Once a feature branch is on staging, the staging-guard in Flow 2 blocks all auto-deploys. Merges to main still pass CI but skip CD — the feature branch stays undisturbed until someone manually deploys main back. Testing a branch went from “SSH, checkout, build, restart, hope nobody pushes over you” to picking it from a dropdown.
See it in action: https://jam.dev/c/abef3b43-fc76-4fb9-a6e9-803b3618bd25
Flow 4: Deploy to Production
Trigger: Manual via GitHub Actions UI, main branch only enforced.
Same workflow, “deploy-production” action. Builds with production secrets (scoped via the production GitHub Environment), tags as prod-main-<sha>, deploys to the production server. The previous deployment’s tag is preserved for rollback.
No auto-deploy, no surprises.
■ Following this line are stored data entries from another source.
-- ==== Sys2Proof/Machine/DspCmds.lean ====
section
/-!
DEFINITION. Machine/DspCmds.lean: the meanings of the commands of spec/04_dispatch_problem.md, 05_solver_lanes_and_schedule.md and 06_deadlines_results_warm_start.md, one definition
per command; each is a call of the shared operations of the model.
-/

namespace Sys2Proof.Machine

/-- CYCLE_START (R100). -/
def execCycleStart (s : State) : Host.Outcome State Fault Refusal := s.act (fun t => (t.cycleStart.recopy t).dispatchOut t)

/-- GRID_POINT (R106). -/
def execGridPoint (s : State) : Host.Outcome State Fault Refusal := s.act (fun t => t.takeGrid.recopy t)

/-- MEAS_WRITE (R114). -/
def execMeasWrite (src : Src) (unit : Option (Fin 64)) (value : Word) (s : State) :
    Host.Outcome State Fault Refusal :=
  s.act (fun t => t.write1 src (measReg unit) value)

/-- ASSEMBLY_DONE (R147). -/
def execAssemblyDone (further : BitVec 32) (s : State) : Host.Outcome State Fault Refusal :=
  s.act (fun t => t.assemblyDone further.toNat)

/-- ITERATION (R134). -/
def execIteration (run : IterRun) (s : State) : Host.Outcome State Fault Refusal := s.act (fun t => t.iteration run)

/-- BURST_WIDEN (R160). -/
def execBurstWiden (s : State) : Host.Outcome State Fault Refusal := s.act (fun t => t.burstWiden)

/-- DEADLINE (R169). -/
def execDeadline (s : State) : Host.Outcome State Fault Refusal := s.act (fun t => (t.deadline.recopy t).dispatchOut t)

end Sys2Proof.Machine
end

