-- ==== Sys2Proof/Machine/ZidCmds.lean ====
section
/-!
DEFINITION. Machine/ZidCmds.lean: the meanings of the commands of spec/21_block_status_fault_pin.md, one definition
per command; each is a call of the shared operations of the model.
-/

namespace Sys2Proof.Machine

/-- MINW_END (R485). -/
def execMinwEnd (s : State) : Host.Outcome State Fault Refusal := s.act (fun t => t.minwEnd)

/-- ASSERT (R487). -/
def execFaultAssert (src : Src) (hold : Bool) (s : State) : Host.Outcome State Fault Refusal :=
  s.act (fun t => t.write1 src Reg.ZID_FAULT_CTRL (BitVec.ofNat 32 (hold.toNat + 2)))

/-- HOLD_WRITE (R486). -/
def execHoldWrite (src : Src) (hold : Bool) (s : State) : Host.Outcome State Fault Refusal :=
  s.act (fun t => t.write1 src Reg.ZID_FAULT_CTRL (BitVec.ofNat 32 hold.toNat))

/-- PIN_READBACK (R488). -/
def execPinReadback (level : Bool) (s : State) : Host.Outcome State Fault Refusal :=
  s.act (fun t => t.pinReadback level)

/-- LEDTEST (R489). -/
def execLedtest (src : Src) (injen : Bool) (s : State) : Host.Outcome State Fault Refusal :=
  s.act (fun t => t.write1 src Reg.ZID_CTRL (BitVec.ofNat 32 (injen.toNat + 2 ^ 8)))

/-- LEDTEST_END (R489). -/
def execLedtestEnd (s : State) : Host.Outcome State Fault Refusal := s.act (fun t => t.ledTestEnd)

/-- INJEN_WRITE (R482). -/
def execInjenWrite (src : Src) (injen : Bool) (s : State) : Host.Outcome State Fault Refusal :=
  s.act (fun t => t.write1 src Reg.ZID_CTRL (BitVec.ofNat 32 injen.toNat))

end Sys2Proof.Machine
end

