/-- The update buffer and the judging of a key-update message. A granted word of KEY_UPD_BUF is kept; UPD_CTRL without EXEC
does nothing. An accepted EXEC zeroes the buffer and sets SLOT from the message. A message that passes every check of Table
4 leaves STATE BUSY, one update in progress that has changed no slot yet, and one increment of tally 2 asked for; one that
fails a check changes no slot and not U, reports its code with STATE IDLE, counts UPDREFUSE, sets STAT.UPDREF and
IRQ.UPDREF. (R416, R417, R418, spec/17_keys.md.) -/
def Obligations.KeyUpdateMessage : Prop :=
  (∀ (src : Src) (w : Fin 32) (value : Word) (s : State), s.supplied → s.grants src (Reg.KEY_UPD_BUF_w w.val) value →
    ∃ t, exec (.updBufWrite src w value) s = .next t ∧ t.answer.status = .ok ∧ t.rd (Reg.KEY_UPD_BUF_w w.val) = value
      ∧ s.keepsRegs t (Reg.KEY_UPD_BUF_w w.val :: hostRegs) ∧ s.keepsParts t hostParts)
  ∧ (∀ (src : Src) (s : State), s.supplied → s.grants src Reg.KEY_UPD_CTRL 0#32 →
      ∃ t, exec (.keyExec src false) s = .next t ∧ t.answer.status = .ok ∧ s.keepsRegs t hostRegs ∧ s.keepsParts t hostParts)
  ∧ ∀ (src : Src) (s : State), s.supplied → s.grants src Reg.KEY_UPD_CTRL 1#32 →
      ∃ t, exec (.keyExec src true) s = .next t ∧ t.answer.status = .ok
        ∧ (∀ w : Fin 32, t.rd (Reg.KEY_UPD_BUF_w w.val) = 0#32)
        ∧ t.fld Reg.KEY_UPD_STAT 16 5 = bitsOf (s.rd (Reg.KEY_UPD_BUF_w 1)) 8 5 ∧ t.key.slots = s.key.slots
        ∧ (let j := s.judgeUpdate s.updBuffer
           (j.code = 0 → t.bit Reg.KEY_UPD_STAT 8 = true ∧ t.nv = { s.nv with tallyJobs := s.nv.tallyJobs ++ [(2, false)] }
              ∧ t.key = { s.key with job := some ⟨bitsOf (s.rd (Reg.KEY_UPD_BUF_w 1)) 8 8, j.record, false, false⟩ }
              ∧ t.rd Reg.KEY_CNT_UPDREFUSE = s.rd Reg.KEY_CNT_UPDREFUSE)
           ∧ (j.code ≠ 0 → t.fld Reg.KEY_UPD_STAT 0 8 = j.code ∧ t.bit Reg.KEY_UPD_STAT 8 = false ∧ t.key = s.key ∧ t.nv = s.nv
              ∧ (t.rd Reg.KEY_CNT_UPDREFUSE).toNat = min 0xFFFFFFFF ((s.rd Reg.KEY_CNT_UPDREFUSE).toNat + 1)
              ∧ t.bit Reg.KEY_STAT 0 = true ∧ t.bit Reg.KEY_IRQ 1 = true))
        ∧ s.keepsRegs t ([Reg.KEY_UPD_STAT, Reg.KEY_CNT_UPDREFUSE, Reg.KEY_STAT, Reg.KEY_IRQ, Reg.KEY_INJ]
            ++ (List.range 32).map Reg.KEY_UPD_BUF_w ++ hostRegs ++ spoorRegs)
        ∧ s.keepsParts t (.key :: .nv :: .spr :: .zid :: hostParts)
Production is always deployed manually from the UI.
Flow 5: Rollback and Releases
Rollback — the “rollback-production” action. The operator can specify an image tag, or leave it empty to auto-rollback. The workflow queries the GitHub Deployments API filtered to environment=production only, picks the second-most-recent production deployment record, and pulls that image from GHCR. No rebuild, no guessing — the kind of recovery speed you appreciate at 11 PM on a Friday.
Release tagging — when a GitHub Release is published, dalgo-release.yml finds the production image built from that release’s commit and tags it with the version number (e.g., v1.2.0). No rebuild — just an alias so releases have clean, findable image tags in the registry.
The Deploy Action
All deploy paths (staging, production, rollback) use one shared composite action. It SSHs into the server, updates the .env with the new image tag, logs into GHCR with the ephemeral token, pulls the image, restarts the container, and logs out. Every environment deploys the exact same way — only the image tag differs.
Images follow the pattern <env>-<branch>-<sha> (e.g., staging-main-5e5bee6, prod-main-def5678). The SHA comes from the triggering commit, giving full traceability from any running container back to the exact code.
What Changed
| Before | After |
|---|---|
The full webapp repo with node_modules used to take up ~1.7 GB on the machine | The Docker image that actually runs webapp is now 225 MB |
| Build on EC2, server crashes | Build on GitHub runners, server only pulls images |
| Stop Prefect/Gunicorn before deploying | No need to stop prefect |
| SSH and manual checkout for feature branches | One-click feature branch deploy from GitHub UI |
| CI and CD race each other | CI gates CD — deploy only after tests pass |
| No rollback mechanism | Instant rollback to previous image, no rebuild |
| No visibility into what’s deployed | Deployment state tracked in GitHub Environments |
The server no longer builds anything — it just pulls and runs containers. Deployments are traceable, rollbacks are instant, feature branch testing is a dropdown menu away, and nobody has to SSH in and stop Prefect before hitting build. Merging to main and seeing it live on staging in minutes — finally.